Department of Medical Statistics, London School of Hygiene and Tropical Medicine, London, UK.
Department of Biostatistics, Epidemiology, and Informatics, University of Pennsylvania Perelman School of Medicine, Philadelphia, Pennsylvania, USA.
Stat Med. 2020 Jul 20;39(16):2197-2231. doi: 10.1002/sim.8532. Epub 2020 Apr 3.

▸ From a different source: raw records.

theorem test_witness_FaultBlocksCommands : faulted.fault = true ∧ Instr.init ≠ .rdstat := by decide
theorem test_witness_ShowBeforeInitFaults : stored.fault = false ∧ stored.initDone = false := by decide

/-- Both forms: nothing configured, and something. -/
theorem test_witness_ShowAccepted :
    (bare.fault = false ∧ bare.initDone = true ∧ ∀ c, chanAt bare.chan c = none) ∧
      booted.fault = false ∧ booted.initDone = true ∧ ¬ ∀ c, chanAt booted.chan c = none := by decide

/-- The first of two events, and the last one; nothing offered, and a command held. -/
theorem test_witness_SequencerDrivesHead :
    (showing.pending = .write .clk true :: [.write .clk false] ∧ resetNext showing = false) ∧
      let s := { showing with pending := [.write .clk false], inputs := [.command 0] }
      s.pending = .write .clk false :: [] ∧ resetNext s = false := by decide

theorem test_witness_CommandsHeldWhileBusy :
    let s := { showing with inputs := [.command 0] }
    s.inputs = .command 0 :: [] ∧ s.pending ≠ [] := by decide

/-- `booted` with channel 3 alone configured, and a SHOW offered. -/
def aboutToShow (more : List HostInput) : State :=
  { booted with chan := lone, inputs := .command (encode .showCmd) :: more }

/-- A list of at least 142 events, whatever the parameters. -/
theorem test_lone_length : 142 ≤ (showEvents Config.params lone).length := by
  have h : showEvents Config.params lone =
      (select 2 ++ (sof ++ eof)) ++ (deselect Config.params 2 ++ []) := by
    simp [showEvents, allChannels, chanAt, lone, channelEvents, frame]
  rw [h, List.length_append, show (select 2 ++ (sof ++ eof)).length = 142 by decide +kernel]
  omega

/-- k = 0, and the k that stands for the whole list. -/
theorem test_witness_ShowRunsToCompletion :
    (aboutToShow []).inputs = .command (encode .showCmd) :: [] ∧ noResetNext [] ∧ (aboutToShow []).pending = [] ∧
      (aboutToShow []).fault = false ∧ (aboutToShow []).initDone = true ∧
      0 ≤ (showEvents Config.params (aboutToShow []).chan).length ∧
      142 ≤ (showEvents Config.params (aboutToShow []).chan).length ∧ noResetNext [.command 0] :=
  ⟨rfl, .inl rfl, rfl, rfl, rfl, Nat.zero_le _, test_lone_length, .inr ⟨_, _, rfl⟩⟩

theorem test_witness_SecondShowRepeatsList :
    let s := aboutToShow [.command (encode .showCmd)]
    s.inputs = [.command (encode .showCmd), .command (encode .showCmd)] ∧ s.pending = [] ∧ s.fault = false ∧
      s.initDone = true := by decide

/-- A reset at once (k = 0) and one after 141 events. -/
theorem test_witness_ResetCutsShowShort (k : Nat) (hk : k = 0 ∨ k = 141) :
    let s := aboutToShow (List.replicate k .idle ++ .reset none :: [])
    s.inputs = .command (encode .showCmd) :: (List.replicate k .idle ++ .reset none :: []) ∧ s.pending = [] ∧
      s.fault = false ∧ s.initDone = true ∧ k < (showEvents Config.params s.chan).length :=
  ⟨rfl, rfl, rfl, rfl, by have := test_lone_length; show k < (showEvents Config.params lone).length; omega⟩

theorem test_witness_LinesAfterShow :
    (∀ c, chanAt noChannels c = none) ∧ (chanAt lone 2).isSome ∧ (∀ c' : ChanIdx, 2 < c' → chanAt lone c' = none) ∧
      (chanAt stored.chan 3).isSome ∧ ∀ c' : ChanIdx, 3 < c' → chanAt stored.chan c' = none := by decide

theorem test_witness_EmptyChannelIsFramed : demo.deselectAfterFrame = false := rfl

theorem test_witness_AbsentChannelIsSkipped : chanAt lone 0 = none ∧ chanAt lone 3 = none := by decide

theorem test_witness_AbsentSelectPinStaysHigh :
    chanAt lone 0 = none ∧ initLines.pin (.sel 0) = .level true ∧ (waveform (.sel 0) initLines (showEvents demo lone)) ≠ [] := by
  decide

/-! ## Witnesses: the framer and the selector -/

theorem test_witness_DatStableWhileClkHigh : FramerList demo (writeByte 0xA5 ++ eof) := .append (.writeByte _) .eof

/-- The modes are outputs on every line; the first pulse of the frame. -/
theorem test_witness_OneChannelSelectedPerPulse :
    (initLines.mode.get .dat = .output ∧ initLines.mode.get .clk = .output ∧
        ∀ k, initLines.mode.get (.sel k) = .output) ∧
      select 2 ++ frame demo ⟨false, []⟩ ++ deselect demo 2 =
        (select 2 ++ [.write .dat false]) ++
          .write .clk true :: .write .clk false :: (pulses 31 ++ eof) := by decide

theorem test_witness_ClkWritesAreEdges :
    initLines.pin .clk = .level false ∧
      showEvents demo lone = (select 2 ++ [.write .dat false]) ++
        .write .clk true :: .write .clk false :: (pulses 31 ++ eof) := by decide

/-- Every line of `initLines` is an output. -/
theorem test_initLines_output (l : Line) : initLines.mode.get l = .output := by
  rcases l with _ | _ | k
  · rfl
  · rfl
  · revert k
    decide

theorem test_initLines_settled : LinesSettled Config.params initLines :=
  ⟨test_initLines_output, rfl, rfl, .inl (by decide)⟩

theorem test_witness_ChannelsReceiveTheirFrames :
    (∀ l, initLines.mode.get l = .output) ∧ chanAt lone 2 = some ⟨false, []⟩ ∧ chanAt lone 0 = none :=
  ⟨test_initLines_output, by decide, by decide⟩

/-- The trace of a machine on which INIT alone was done gives the lines after INIT. -/
theorem test_replay_init : replay initEvents = initLines := by decide

theorem test_linesFollowInit {s : State} (hi : s.initDone = true) (hl : s.lines = initLines) (hp : s.pending = []) :
    LinesFollowInit s := by
  refine ⟨fun h => absurd h (by simp [hi]), fun _ => ?_⟩
  rw [hl, hp]
  exact ⟨test_initLines_output, by simp [AllWrites], test_initLines_settled⟩

theorem test_pinsFollowTrace {s : State} (ht : s.tr = initEvents) (hl : s.lines = initLines) (hp : s.pending = []) :
    PinsFollowTrace s := by
  refine ⟨fun l => ?_, fun l _ => ?_, fun e he => ?_⟩
  · rw [ht, hl, test_replay_init]
  · rw [ht, hl, test_replay_init]
  · simp [hp] at he

theorem test_witness_CompletedShowDeliversFrames :
    (aboutToShow []).inputs = .command (encode .showCmd) :: [] ∧ noResetNext [] ∧ (aboutToShow []).pending = [] ∧
      (aboutToShow []).fault = false ∧ (aboutToShow []).initDone = true ∧ LinesFollowInit (aboutToShow []) ∧
      PinsFollowTrace (aboutToShow []) :=
  ⟨rfl, .inl rfl, rfl, rfl, rfl, test_linesFollowInit rfl rfl rfl, test_pinsFollowTrace rfl rfl rfl⟩

/-! ## Witnesses: reset, the step and the invariants -/

/-- A reset while BUSY, with a command cancelled. -/
theorem test_witness_ResetStepClears :
    let s := { showing with inputs := [.reset (some 0)] }
    s.inputs = .reset (some 0) :: [] ∧ s.pending ≠ [] := by decide

theorem test_witness_PowerOnState :
    let s := { faulted with inputs := [.reset none] }
    s.inputs = .reset none :: [] := by decide

theorem test_witness_NothingHappensUnasked : booted.inputs = [] ∧ booted.pending = [] := by decide

theorem test_witness_StepRunsDecodedCommand :
    let s := { stored with inputs := [.command 0x03040F0000123456] }
    s.inputs = .command 0x03040F0000123456 :: [] ∧ s.pending = [] ∧
      decode 0x03040F0000123456 = .command (.setpx 4 15 0x12 0x34 0x56) := by decide

/-- A CFG that changes a record, and a reset that makes one ABSENT. -/
theorem test_witness_ConfiguredStaysConfigured :
    (∃ t, step { stored with inputs := [.command 0x0201000000000000] } = .next t ∧
        chanAt t.chan 0 ≠ chanAt stored.chan 0) ∧
      ∃ t, step { stored with inputs := [.reset none] } = .next t ∧ chanAt stored.chan 0 ≠ none ∧
        chanAt t.chan 0 = none :=
  ⟨⟨_, rfl, by decide⟩, ⟨_, rfl, by decide, by decide⟩⟩

/-- Each clause: INIT sets INIT_DONE and writes MODE, a reset clears INIT_DONE and FAULT, a SHOW sets FAULT. -/
theorem test_witness_FlagsChangeAsStated :
    AllWrites stored.pending ∧ AllWrites showing.pending ∧
      (∃ t, step { stored with inputs := [.command (encode .init)] } = .next t ∧ stored.initDone = false ∧
        t.initDone = true ∧ t.lines.mode ≠ stored.lines.mode) ∧
      (∃ t, step { booted with inputs := [.reset none] } = .next t ∧ t.initDone = false ∧ booted.initDone = true) ∧
      (∃ t, step { stored with inputs := [.command (encode .showCmd)] } = .next t ∧ stored.fault = false ∧
        t.fault = true) ∧
      ∃ t, step { faulted with inputs := [.reset none] } = .next t ∧ faulted.fault = true ∧ t.fault = false :=
  ⟨by simp [AllWrites, stored, State.reset],
    by simp [AllWrites, showing],
    ⟨_, rfl, by decide, by decide, by decide⟩, ⟨_, rfl, by decide, by decide⟩, ⟨_, rfl, by decide, by decide⟩,
    ⟨_, rfl, by decide, by decide⟩⟩

theorem test_witness_TraceOnlyGrows : ∃ t, step showing = .next t ∧ t.tr ≠ showing.tr := ⟨_, rfl, by decide⟩

theorem test_witness_ChannelsStayBounded : ChannelsBounded stored ∧ ∃ t, step stored = .next t := by
  refine ⟨fun c cfg h => ?_, _, rfl⟩
  have : ∀ c : ChanIdx, ((chanAt stored.chan c).elim 0 fun cfg => cfg.pix.length) ≤ maxPixels := by decide
  simpa [h] using this c

theorem test_witness_FaultStaysApartFromInit :
    FaultExcludesInit faulted ∧ faulted.fault = true ∧ FaultExcludesInit booted ∧
      ∃ t, step { faulted with inputs := [.command (encode .init)] } = .next t :=
  ⟨fun _ => rfl, rfl, fun h => absurd h (by decide), _, rfl⟩

theorem test_witness_LinesKeepFollowingInit :
    LinesFollowInit booted ∧ Clean booted ∧ booted.initDone = true ∧ LinesFollowInit State.reset ∧
      ∃ t, step { booted with inputs := [.command (encode .showCmd)] } = .next t := by
  refine ⟨test_linesFollowInit rfl rfl rfl, ⟨rfl, rfl⟩, rfl, ⟨fun _ => ⟨fun l => ?_, rfl⟩, fun h => absurd h (by decide)⟩, _, rfl⟩
  rcases l with _ | _ | k
  · rfl
  · rfl
  · revert k
    decide

theorem test_witness_PinsKeepFollowingTrace : PinsFollowTrace booted ∧ ∃ t, step booted = .next t :=
  ⟨test_pinsFollowTrace rfl rfl rfl, _, rfl⟩

/-- The last pulse of a frame to channel index 0 is safe: its select line stands at 0 and CLK at 0. -/
theorem test_witness_PulsesStaySafe :
    let s := { showing with lines := { initLines with lat := { initLines.lat with sel := #v[false, true, true, true] } } }
    (∃ c, ∀ k, s.lines.pin (.sel k) = .level (if k = c then selActive else selInactive)) ∧
      s.lines.pin .clk = .level false ∧ LinesFollowInit booted ∧ PulsesSafe booted.lines booted.pending ∧
      ∃ t, step booted = .next t :=
  ⟨by decide, by decide, test_linesFollowInit rfl rfl rfl, fun pre post h => by simp [booted, stored, State.reset] at h, _, rfl⟩

theorem test_witness_WellBootedNeverFaults :
    let s := { stored with inputs := [.command (encode .init), .command (encode .showCmd)] }
    s.fault = false ∧ wellBooted s.initDone s.inputs = true ∧ ∃ t, step s = .next t :=
  ⟨rfl, by decide, _, rfl⟩

end Sys2Proof.Tests
end

/-! ## The channel storage: what changes CHAN, and the invariant of R22 -/

namespace Sys2Proof.Machine

/-- The sequencer does not touch the storage (R34). -/
@[simp] theorem sequencerStep_chan (s : State) : (sequencerStep s).chan = s.chan := by
  cases h : s.pending with
  | nil => rw [sequencerStep_idle h]
  | cons e rest => rw [sequencerStep_cons h]

@[simp] theorem performAll_chan (s : State) (es : List Event) : (performAll s es).chan = s.chan := by
  rw [performAll_eq]

@[simp] theorem startShow_chan (es : List Event) (s : State) : (startShow es s).chan = s.chan := by
  rw [startShow_eq]

@[simp] theorem freshChannel_pix_length (n : Nat) (gm : Bool) : (freshChannel n gm).pix.length = n :=
  List.length_replicate

/-- Everything a command can do to the storage: nothing; CFG puts a fresh record, its count checked (R100); SETPX
replaces a pixel of a configured channel (R101). -/
theorem exec_chan_cases {i : Instr} {s t : State} (ht : exec i s = .next t) :
    t.chan = s.chan ∨
      (∃ ch n gm, ∃ c : ChanIdx, i = .cfg ch n gm ∧ n.toNat ≤ 16 ∧
        t.chan = s.chan.set c (some (freshChannel n.toNat gm))) ∨
      ∃ ch ix r g b c cfg, i = .setpx ch ix r g b ∧ chanAt s.chan c = some cfg ∧
        t.chan = s.chan.set c (some { cfg with pix := cfg.pix.set ix.toNat ⟨r, g, b⟩ }) := by
  rcases exec_cases i s with ⟨-, -, h⟩ | ⟨e, -, -, -, -, h⟩ | ⟨d, -, h⟩ | ⟨-, -, h⟩ |
      ⟨ch, n, gm, c, hi, -, -, hn, h⟩ | ⟨ch, ix, r, g, b, c, cfg, hi, -, -, hcfg, -, h⟩ |
      ⟨-, -, h⟩ | ⟨-, -, -, h⟩ | ⟨-, -, -, h⟩ <;>
    cases h.symm.trans ht
  · exact .inl rfl
  · exact .inl rfl
  · exact .inl rfl
  · exact .inl rfl
  · exact .inr (.inl ⟨ch, n, gm, c, hi, hn, rfl⟩)
  · exact .inr (.inr ⟨ch, ix, r, g, b, c, cfg, hi, hcfg, rfl⟩)
  · exact .inl (by simp)
  · exact .inl (by simp)
  · exact .inl rfl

Measurement error and misclassification of variables frequently occur in epidemiology and involve variables important to public health. Their presence can impact strongly on results of statistical analyses involving such variables. However, investigators commonly fail to pay attention to biases resulting from such mismeasurement. We provide, in two parts, an overview of the types of error that occur, their impacts on analytic results, and statistical methods to mitigate the biases that they cause. In this first part, we review different types of measurement error and misclassification, emphasizing the classical, linear, and Berkson models, and on the concepts of nondifferential and differential error. We describe the impacts of these types of error in covariates and in outcome variables on various analyses, including estimation and testing in regression models and estimating distributions. We outline types of ancillary studies required to provide information about such errors and discuss the implications of covariate measurement error for study design. Methods for ascertaining sample size requirements are outlined, both for ancillary studies designed to provide information about measurement error and for main studies where the exposure of interest is measured with error. We describe two of the simpler methods, regression calibration and simulation extrapolation (SIMEX), that adjust for bias in regression coefficients caused by measurement error in continuous covariates, and illustrate their use through examples drawn from the Observing Protein and Energy (OPEN) dietary validation study. Finally, we review software available for implementing these methods. The second part of the article deals with more advanced topics.
在流行病学中,变量的测量误差和分类错误经常发生,并且涉及对公共卫生很重要的变量。它们的存在会强烈影响涉及这些变量的统计分析结果。然而,研究人员通常没有注意到由于这种测量误差而导致的偏差。我们分两部分概述了发生的误差类型、它们对分析结果的影响以及用于减轻它们引起的偏差的统计方法。在这第一部分中,我们回顾了不同类型的测量误差和分类错误,重点介绍了经典、线性和 Berkson 模型,以及非差异和差异误差的概念。我们描述了这些类型的误差在协变量和结局变量中对各种分析的影响,包括回归模型中的估计和检验以及分布的估计。我们概述了需要提供有关此类误差信息的辅助研究类型,并讨论了协变量测量误差对研究设计的影响。概述了用于确定辅助研究和主要研究所需样本量的方法,这些研究旨在提供有关测量误差的信息,并且感兴趣的暴露是有误差的测量。我们描述了两种更简单的方法,回归校准和模拟外推(SIMEX),它们可以校正连续协变量测量误差引起的回归系数偏差,并通过从观察蛋白质和能量(OPEN)饮食验证研究中提取的示例说明其用法。最后,我们回顾了可用于实施这些方法的软件。文章的第二部分涉及更高级的主题。